- Battle of Ceja del Negro: Part of Cuban War of Independence
| Date | October 4, 1896 |
| Location | Pinar del Río, Pinar del Río Province, Cuba |
| Result | Cuban victory |

Belligerents
- Cuban rebels: Spain

Commanders and leaders
- Antonio Maceo Juan Rius Rivera Vidal Ducasse: Colonel Granados

Strength
- 1,000 Mambises: 2,000 Infantry

Casualties and losses
- Unknown: Around 500

= Battle of Ceja del Negro =

1896 Battle of the Cuban War of Independence

The Battle of Ceja del Negro was a battle of the Cuban War of Independence that took place on October 4, 1896. During the battle, the forces of all three different land armies participated: infantry, cavalry and artillery. The Cuban troops were commanded by Major Generals Antonio Maceo and Juan Rius Rivera, while the Spanish troops were led by Colonel Granados.

==The Battle==
The Cuban troops were lagging behind as a result of a large number of civilians that they carried with them.
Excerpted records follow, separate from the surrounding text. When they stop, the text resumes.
-- ==== Sys2Proof/Tests/Witnesses.lean ====
section
/-! SUPPORT. Witnesses: for each statement of Certificates/Slice0/Obligations.lean that has hypotheses, concrete states and operands
that meet them all together, one for each clause, at the boundary values. The name after `witness_` is the statement's. -/

namespace Sys2Proof.Tests

open Sys2Proof.Machine

/-! ### Encodings -/

theorem witness_EncodedInstrDecodesToItself : (Instr.block 16 0xFF).WellFormed ∧ (Instr.range 3 true).WellFormed := by decide

theorem witness_LegalCommandWordIsItsEncoding :
    decodeCommand 0x806 7 = .ok (.block 16 7) ∧ decodeCommand 0x6 7 = .ok (.block 0 7) := by decide

/-- The longest legal block and the shortest illegal one, and an `op` on each side of the table. -/
theorem witness_IllegalCommandWords :
    (decodeCommand 0x806 0).isOk = true ∧ (decodeCommand 0x886 0).isOk = false ∧ (decodeCommand 0x1 0).isOk = true ∧
    (decodeCommand 0x0 0).isOk = false ∧ (decodeCommand 0x7 0).isOk = false := by decide

theorem witness_SourceBeatKinds :
    (0x1FF#11).toNat / 512 = 0 ∧ (0x1FF#11).toNat / 256 % 2 = 1 ∧ (0x200#11).toNat / 512 = 1 ∧ (0x5AB#11).toNat / 512 = 2 ∧
    (0x600#11).toNat / 512 = 3 := by decide

theorem witness_ChunkIsDataBeats : ([1, 2] : List Byte)[0]? = some 1 ∧ ([1, 2] : List Byte)[1]? = some 2 := by decide

theorem witness_ListedBlockCarriesItsBytes : (List.replicate 16 (7 : Byte)).length ≤ 16 ∧ ([] : List Byte).length ≤ 16 := by
  decide

theorem witness_ResponseBeats :
    (Response.beats ⟨.ok, [1, 2]⟩)[0]? = some ⟨0, 1, false⟩ ∧ (Response.beats ⟨.ok, [1, 2]⟩)[1]? = some ⟨0, 2, true⟩ := by
  decide

/-! ### Datapath -/

theorem witness_BlockDecodesOrIsReportedShort :
    (List.replicate 16 (1 : Byte)).length = 16 ∧ (List.replicate 15 (1 : Byte)).length < 16 ∧ ([] : List Byte).length < 16 := by
  decide

theorem witness_ChunkBoundariesDoNotMatter :
    (List.replicate 15 (0 : Byte)).length ≤ 15 ∧
    ([[1], [2, 3]] : List (List Byte)).flatten = ([[1, 2], [], [3]] : List (List Byte)).flatten := by decide

theorem witness_FramesAlignedToStreamStart :
    (feedMany [] [List.replicate 10 1, List.replicate 22 2]).1[1]? = some (List.replicate 16 2) := by decide

/-- Not full: empty and one below CAP; full. -/
theorem witness_RingCommitIsPush :
    RingFifo.reset.count.val < 20 ∧ (({ RingFifo.reset with count := 19 } : RingFifo)).count.val < 20 ∧
    ring21.count.val = 20 := by decide

theorem witness_PushesKeepTheLastCap : 1 ≤ 1 ∧ ([] : List U32).length < 1 := by decide

/-- A window of two values held at two places of the storage. -/
theorem witness_RingRegistersUnobservable :
    let r := (RingFifo.reset.commit ⟨1, 2, 3, 4⟩).commit ⟨5, 6, 7, 8⟩
    let r' := (({ RingFifo.reset with head := 19 } : RingFifo).commit ⟨1, 2, 3, 4⟩).commit ⟨5, 6, 7, 8⟩
    r ≠ r' ∧ ({ idle with ring := r } : State).SameView { idle with ring := r' } := by
  refine ⟨by decide, rfl, by decide⟩

/-- One clause each: no autoscale, an empty window, a flat window, a window of two values. -/
theorem witness_RangeReturnsTheBounds :
    State.reset.win 0 = [] ∧
    ({ idle with ring := RingFifo.reset.commit ⟨9, 0, 0, 0⟩ } : State).win 0 = [9] ∧
    ({ idle with ring := (RingFifo.reset.commit ⟨1, 0, 0, 0⟩).commit ⟨5, 0, 0, 0⟩ } : State).win 0 = [1, 5] := by decide

theorem witness_RangeOrderIndependent : ([1, 2] : List U32).Perm [2, 1] := List.Perm.swap 2 1 []

/-! ### Host commands -/

theorem witness_StartOpensOrIsRefused : State.reset.st = .opened ∧ idle.st ≠ .opened := by decide

theorem witness_CancelSetsTheToken :
    (idle.st = .reading ∧ idle.inChunk = false) ∧ State.reset.st ≠ .reading ∧ busy.inChunk = true := by decide

theorem witness_StatusShowsTheState :
    ({ idle with carry := List.replicate 15 0 } : State).inChunk = false ∧
    ({ idle with carry := List.replicate 15 0 } : State).carry.length ≤ 15 := by decide

theorem witness_StatusInsideChunk :
    busy.chunkMark = some 0 ∧ ({ busy with chunkMark := some 15 } : State).chunkMark = some 15 ∧ 15 ≤ 15 := by decide

theorem witness_FullBlockCommitsOneFrame : idle.st = .reading ∧ idle.inChunk = false := by decide

theorem witness_ShortBlockIsReported : (15#5).toNat < 16 ∧ (0#5).toNat < 16 ∧ idle.st = .reading ∧ idle.inChunk = false := by
  decide

theorem witness_BlockRefusedOrHeld :
    16 < (17#5).toNat ∧ (16#5).toNat ≤ 16 ∧ (State.reset.inChunk = false ∧ State.reset.st ≠ .reading) ∧
    busy.inChunk = true := by decide

/-! ### Source events -/

theorem witness_Pulling : idle.Pulling ∧ busy.Pulling ∧ ({ busy with cancelReq := true } : State).Pulling := by
  refine ⟨⟨rfl, .inr rfl⟩, ⟨rfl, .inl rfl⟩, ⟨rfl, .inl rfl⟩⟩

/-- One byte short of the last, and the last byte of a frame. -/
theorem witness_DataBeatFeedsOneByte :
    ({ busy with carry := List.replicate 14 0 } : State).Pulling ∧ (List.replicate 14 (0 : Byte)).length < 15 ∧
    ({ busy with carry := List.replicate 15 0 } : State).Pulling ∧ (List.replicate 15 (0 : Byte)).length = 15 :=
  ⟨⟨rfl, .inl rfl⟩, by decide, ⟨rfl, .inl rfl⟩, by decide⟩

/-- A chunk that begins, and one under way. -/
theorem witness_ChunkMarkIsTheObservationPoint :
    (idle.Pulling ∧ idle.carry.length < 15 ∧ idle.chunkMark = none) ∧
    (busy.Pulling ∧ busy.carry.length < 15 ∧ busy.chunkMark = some 0) :=
  ⟨⟨⟨rfl, .inr rfl⟩, by decide, rfl⟩, ⟨⟨rfl, .inl rfl⟩, by decide, rfl⟩⟩

/-- The hypotheses of EosClosesTheStream and of SourceErrorIsFatal. -/
theorem witness_EosClosesTheStream :
    (idle.st = .reading ∧ idle.cancelReq = false) ∧ (busy.st = .reading ∧ busy.cancelReq = false) ∧
    ({ busy with cancelReq := true } : State).st = .reading ∧ ({ busy with cancelReq := true } : State).inChunk = true := by
  decide

theorem witness_SourceEventsOnlyInReading :
    State.reset.st ≠ .reading ∧
    ({ idle with offers := [.beat 0x200] } : State).nextOffer = some (.beat 0x200, []) := by decide

/-- The hypotheses of ChunkCommitsItsFrames, EmptyChunkChangesNothing and BeatsRefineTheChunk. -/
theorem witness_Idle : idle.Idle ∧ idle.carry.length ≤ 15 ∧ idle.outStall = none := ⟨⟨rfl, rfl, rfl⟩, by decide, rfl⟩

/-! ### Steps -/

/-- A command; a beat that is accepted; a beat that a waiting cancellation turns away. -/
theorem witness_StepRunsTheDecodedInstr :
    ({ idle with offers := [.command 0x5 0] } : State).nextOffer = some (.command 0x5 0, []) ∧
    ({ busy with cancelReq := true, offers := [.beat 0x100] } : State).nextOffer = some (.beat 0x100, []) ∧
    ({ busy with cancelReq := true, offers := [.beat 0x200] } : State).nextOffer = some (.beat 0x200, []) ∧
    (0x100#11).toNat / 512 = 0 ∧ (0x200#11).toNat / 512 ≠ 0 ∧ decodeTableWord 16 0x200 = some .eos ∧
    decodeTableWord 32 0x806 = some (.block 16 0) := by decide

theorem witness_IllegalCommandIsRefused :
    ({ busy with offers := [.command 0 0] } : State).nextOffer = some (.command 0 0, []) ∧
    decodeCommand 0 0 = .error .reservedOp := by decide

theorem witness_ResetFromAnyState :
    ({ busy with offers := [.rst, .beat 0] } : State).nextOffer = some (.rst, [.beat 0]) := by decide

theorem reset_inv : State.reset.Inv :=
  ⟨by decide, fun h => absurd h (by decide), fun _ h => absurd h (by simp [State.reset]), fun h => absurd h (by decide),
    fun h => absurd h (by decide), fun _ => ⟨rfl, rfl, rfl⟩⟩

theorem idle_inv : idle.Inv :=
  ⟨by decide, fun h => absurd h (by decide), fun _ h => absurd h (by simp [idle, State.reset]),
    fun _ h => absurd h (by decide), fun h => absurd h (by decide), fun h => absurd h (by decide)⟩

/-- A cancellation that waits for a chunk. -/
theorem busy_inv : ({ busy with cancelReq := true } : State).Inv :=
  ⟨by decide, fun _ => rfl, fun n h => by cases h; decide, fun _ _ => rfl, fun _ => rfl, fun h => absurd h (by decide)⟩

/-- Each edge of the state machine is taken: START twice, EOS, ERR, CANCEL, and the end of a chunk. -/
theorem witness_StateMachineEdges :
    (∃ t, StepOf { State.reset with offers := [.command 1 0] } (.command 1 0) t ∧ t.st = .reading) ∧
    (∃ t, StepOf { State.reset with cancelReq := true, offers := [.command 1 0] } (.command 1 0) t ∧ t.st = .cancelled) ∧
    (∃ t, StepOf { idle with offers := [.beat 0x200] } (.beat 0x200) t ∧ t.st = .closed) ∧
    (∃ t, StepOf { idle with offers := [.beat 0x42A] } (.beat 0x42A) t ∧ t.st = .errored) ∧
    (∃ t, StepOf { idle with offers := [.command 2 0] } (.command 2 0) t ∧ t.st = .cancelled) ∧
    ∃ t, StepOf { busy with cancelReq := true, offers := [.beat 0x113] } (.beat 0x113) t ∧ t.st = .cancelled := by
  refine ⟨⟨_, ⟨_, rfl, by decide, rfl⟩, rfl⟩, ⟨_, ⟨_, rfl, by decide, rfl⟩, rfl⟩, ⟨_, ⟨_, rfl, by decide, rfl⟩, rfl⟩,
    ⟨_, ⟨_, rfl, by decide, rfl⟩, rfl⟩, ⟨_, ⟨_, rfl, by decide, rfl⟩, rfl⟩, ⟨_, ⟨_, rfl, by decide, rfl⟩, rfl⟩⟩

/-- A token and a fault bit that are set, in a terminal state; and a token not set that a CANCEL sets. -/
theorem witness_OnlyResetClears :
    (∃ t, StepOf { State.reset with st := .cancelled, cancelReq := true, progErr := true, offers := [.command 5 0] }
      (.command 5 0) t) ∧
    ∃ t, StepOf { State.reset with offers := [.command 2 0] } (.command 2 0) t ∧ t.cancelReq = true := by
  refine ⟨⟨_, _, rfl, by decide, rfl⟩, ⟨_, ⟨_, rfl, by decide, rfl⟩, rfl⟩⟩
The fighting began around eight in the morning and lasts until around five in the afternoon when Maceo's troops are dedicated to harassing the last Spanish strongholds with the most notable stronghold being one known as El Guao, in one of the foothills of the hill known as Ceja del Negro.

The Spanish forces, far superior in number and military power, did not manage to win the battle, but Colonel Granados bombarded the river pass with artillery, where the Cubans were passing, causing large numbers of casualties, especially among the civilian population with the elderly being the most affected.

==Aftermath==
The victory of General Maceo in Ceja del Negro caused the Captain General of the island, Valeriano Weyler, to hasten his plans for reconcentration against the Cuban civilian population, in order to defeat the pro-independence troops, depriving them of the vital support of the peasants.